-- ==== Sys2Proof/Laws/FrameLog.lean ====
section
/-! SUPPORT. Laws/FrameLog.lean: what the operations of Machine/Log.lean keep. -/
namespace Sys2Proof.Machine

theorem State.onLog_spares {o : State} {s : State} {f : Log → Log} (h : Spares o s) : Spares o (State.onLog s f) := by
  unfold State.onLog
  try dsimp only
  repeat'
    first
    | with_reducible assumption | simp only [Spares.upd_iff]

theorem State.lostOvf_spares {o : State} {s : State} {code : Nat} (h : Spares o s) :
    Spares o (State.lostOvf s code) := by
  unfold State.lostOvf
  try dsimp only
  repeat'
    first
    | with_reducible assumption | with_reducible apply State.incM_spares | with_reducible apply State.wrM_spares

theorem State.lostFull_spares {o : State} {s : State} {code : Nat} (h : Spares o s) :
    Spares o (State.lostFull s code) := by
  unfold State.lostFull
  try dsimp only
  repeat'
    first
    | with_reducible assumption | with_reducible apply State.incM_spares | with_reducible apply State.wrM_spares

theorem State.bufferRec_spares {o : State} {s : State} {r : Rec} (h : Spares o s) : Spares o (State.bufferRec s r) := by
  unfold State.bufferRec
  try dsimp only
  repeat'
    first
    | with_reducible assumption | simp only [Spares.upd_iff] | with_reducible apply State.lostOvf_spares
    | with_reducible apply State.onLog_spares | split

theorem State.alarm_spares {o : State} {s : State} {code : Nat} {data : List Nat} (h : Spares o s) :
    Spares o (State.alarm s code data) := by
  unfold State.alarm
  try dsimp only
  repeat'
    first
    | with_reducible assumption | simp only [Spares.upd_iff] | with_reducible apply State.onLog_spares | split

theorem State.d7Rec_spares {o : State} {s : State} {code : Nat} {data : List Nat} (h : Spares o s) :
    Spares o (State.d7Rec s code data) := by
  unfold State.d7Rec
  try dsimp only
  repeat'
    first
    | with_reducible assumption | simp only [Spares.upd_iff] | with_reducible apply State.alarm_spares
    | with_reducible apply State.bufferRec_spares

theorem State.submit_spares {o : State} {s : State} {u : Sub} (h : Spares o s) : Spares o (State.submit s u) := by
  unfold State.submit
  try dsimp only
  repeat'
    first
    | with_reducible assumption | simp only [Spares.upd_iff] | with_reducible apply State.alarm_spares
    | with_reducible apply State.bufferRec_spares | with_reducible apply State.onLog_spares | split

theorem State.submitNext_spares {o : State} {s : State} {l : Lane} (h : Spares o s) :
    Spares o (State.submitNext s l) := by
  unfold State.submitNext
  try dsimp only
  repeat'
    first
    | with_reducible assumption | simp only [Spares.upd_iff] | with_reducible apply State.onLog_spares
    | with_reducible apply State.submit_spares | split

theorem State.storeRec_spares {o : State} {s : State} {r : Rec} (h : Spares o s) : Spares o (State.storeRec s r) := by
  have hput : ∀ {s : State} (x : Log → Log) (n : Nat), Spares o s → Spares o ((s.onLog x).wrM R.LOG_CTRL_COUNT n) :=
    fun x n k => State.wrM_spares (State.onLog_spares k)
  unfold State.storeRec
  dsimp only
  repeat'
    first
    | with_reducible assumption | with_reducible apply hput | with_reducible apply State.lostFull_spares
    | with_reducible apply State.d7Rec_spares | with_reducible apply State.alarm_spares
    | with_reducible apply State.wrM_spares | split

theorem State.writeRec_spares {o : State} {s : State} {r : Rec} (h : Spares o s) : Spares o (State.writeRec s r) := by
  unfold State.writeRec
  dsimp only
  split
  · split
    · exact State.lostOvf_spares h
    · exact State.wrM_spares (State.onLog_spares h)
  · exact State.storeRec_spares h

theorem State.endWindow_spares {o : State} {s : State} {w : Nat} (h : Spares o s) : Spares o (State.endWindow s w) := by
  unfold State.endWindow
  try dsimp only
  repeat'
    first
    | with_reducible assumption | simp only [Spares.upd_iff] | with_reducible apply foldl_spares
    | with_reducible apply State.onLog_spares | with_reducible apply State.writeRec_spares | split | intro _

theorem State.countRec_spares {o : State} {s : State} {r : Rec} (h : Spares o s) : Spares o (State.countRec s r) := by
  unfold State.countRec
  try dsimp only
  repeat'
    first
    | with_reducible assumption | simp only [Spares.upd_iff] | with_reducible apply State.onLog_spares
    | with_reducible apply State.writeRec_spares | split

theorem State.limitRec_spares {o : State} {s0 : State} {r : Rec} (h : Spares o s0) : Spares o (State.limitRec s0 r) := by
  unfold State.limitRec
  try dsimp only
  repeat'
    first
    | with_reducible assumption | with_reducible apply State.countRec_spares
    | with_reducible apply State.endWindow_spares | with_reducible apply State.writeRec_spares | split

theorem State.releaseHeld_spares {o : State} {s : State} (h : Spares o s) : Spares o (State.releaseHeld s) :=
  foldl_spares (State.wrM_spares (State.onLog_spares h)) fun _ _ k => State.writeRec_spares k

theorem State.unfreeze_spares {o : State} {s : State} {cause : Nat} (h : Spares o s) :
    Spares o (State.unfreeze s cause) := by
  unfold State.unfreeze
  try dsimp only
  repeat'
    first
    | with_reducible assumption | with_reducible apply State.d7Rec_spares
    | with_reducible apply State.releaseHeld_spares | with_reducible apply State.wrM_spares | split

theorem State.judgeFreeze_spares {o : State} {s : State} (h : Spares o s) : Spares o (State.judgeFreeze s) := by
  unfold State.judgeFreeze
  try dsimp only
  repeat'
    first
    | with_reducible assumption | simp only [Spares.upd_iff] | with_reducible apply State.d7Rec_spares
    | with_reducible apply State.onLog_spares | with_reducible apply State.unfreeze_spares
    | with_reducible apply State.wrM_spares | split

theorem State.ageSubs_spares {o : State} {s : State} (h : Spares o s) : Spares o (State.ageSubs s) := by
  unfold State.ageSubs
  try dsimp only
  repeat'
    first
    | with_reducible assumption | simp only [Spares.upd_iff] | with_reducible apply State.judgeFreeze_spares
    | with_reducible apply State.onLog_spares

theorem State.writeFreeze_spares {o : State} {s : State} {l : Lane} {v : Word} (h : Spares o s) :
    Spares o (State.writeFreeze s l v) := by
  unfold State.writeFreeze
  try dsimp only
  repeat'
    first
    | with_reducible assumption | with_reducible apply State.judgeFreeze_spares | with_reducible apply State.wr_spares
    | split

theorem State.writeClear_spares {o : State} {s : State} {l : Lane} (h : Spares o s) :
    Spares o (State.writeClear s l) := by
  unfold State.writeClear
  try dsimp only
  repeat'
    first
    | with_reducible assumption | with_reducible exact LaneSpares.refl _ | simp only [Spares.upd_iff]
    | with_reducible apply onLane_spares | with_reducible apply onLanes_spares | with_reducible apply State.onLog_spares
    | with_reducible apply State.unfreeze_spares | with_reducible apply State.wrAll_spares | split | intro _
    | with_reducible apply LaneSpares.upd

theorem State.writeRate_spares {o : State} {s : State} {l : Lane} {v : Word} (h : Spares o s) :
    Spares o (State.writeRate s l v) := by
  unfold State.writeRate
  try dsimp only
  repeat'
    first
    | with_reducible assumption | simp only [Spares.upd_iff] | with_reducible apply State.onLog_spares
    | with_reducible apply State.wr_spares | split

theorem State.latchWin_spares {o : State} {s : State} {l : Lane} (h : Spares o s) : Spares o (State.latchWin s l) :=
  onLane_spares h _ _ (LaneSpares.upd (LaneSpares.refl _))

theorem State.advanceWin_spares {o : State} {s : State} {l : Lane} (h : Spares o s) :
    Spares o (State.advanceWin s l) := by
  unfold State.advanceWin
  try dsimp only
  repeat'
    first
    | with_reducible assumption | with_reducible apply State.wr_spares | split

theorem State.appendAlarm_spares {o : State} {s : State} {a : Nat × Nat × List Nat} (h : Spares o s) :
    Spares o (State.appendAlarm s a) := by
  unfold State.appendAlarm
  split
  · exact State.onLog_spares h
  · split
    · extract_lets s1
      have h1 : Spares o s1 := State.incRunning_spares h
      split
      · exact h1
      · exact State.event_spares (State.onLog_spares h1)
    · exact State.onLog_spares h

theorem State.appendAlarms_spares {o : State} {s : State} (h : Spares o s) : Spares o (State.appendAlarms s) := by
  unfold State.appendAlarms
  try dsimp only
  repeat'
    first
    | with_reducible assumption | simp only [Spares.upd_iff] | with_reducible apply foldl_spares
    | with_reducible apply State.appendAlarm_spares | with_reducible apply State.onLog_spares

end Sys2Proof.Machine
end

*****

AIM OF THE EXERCISE:
If a line in the records has the word "List", copy that line.

EXERCISE RESULT:
theorem State.alarm_spares {o : State} {s : State} {code : Nat} {data : List Nat} (h : Spares o s) :
theorem State.d7Rec_spares {o : State} {s : State} {code : Nat} {data : List Nat} (h : Spares o s) :
theorem State.appendAlarm_spares {o : State} {s : State} {a : Nat × Nat × List Nat} (h : Spares o s) :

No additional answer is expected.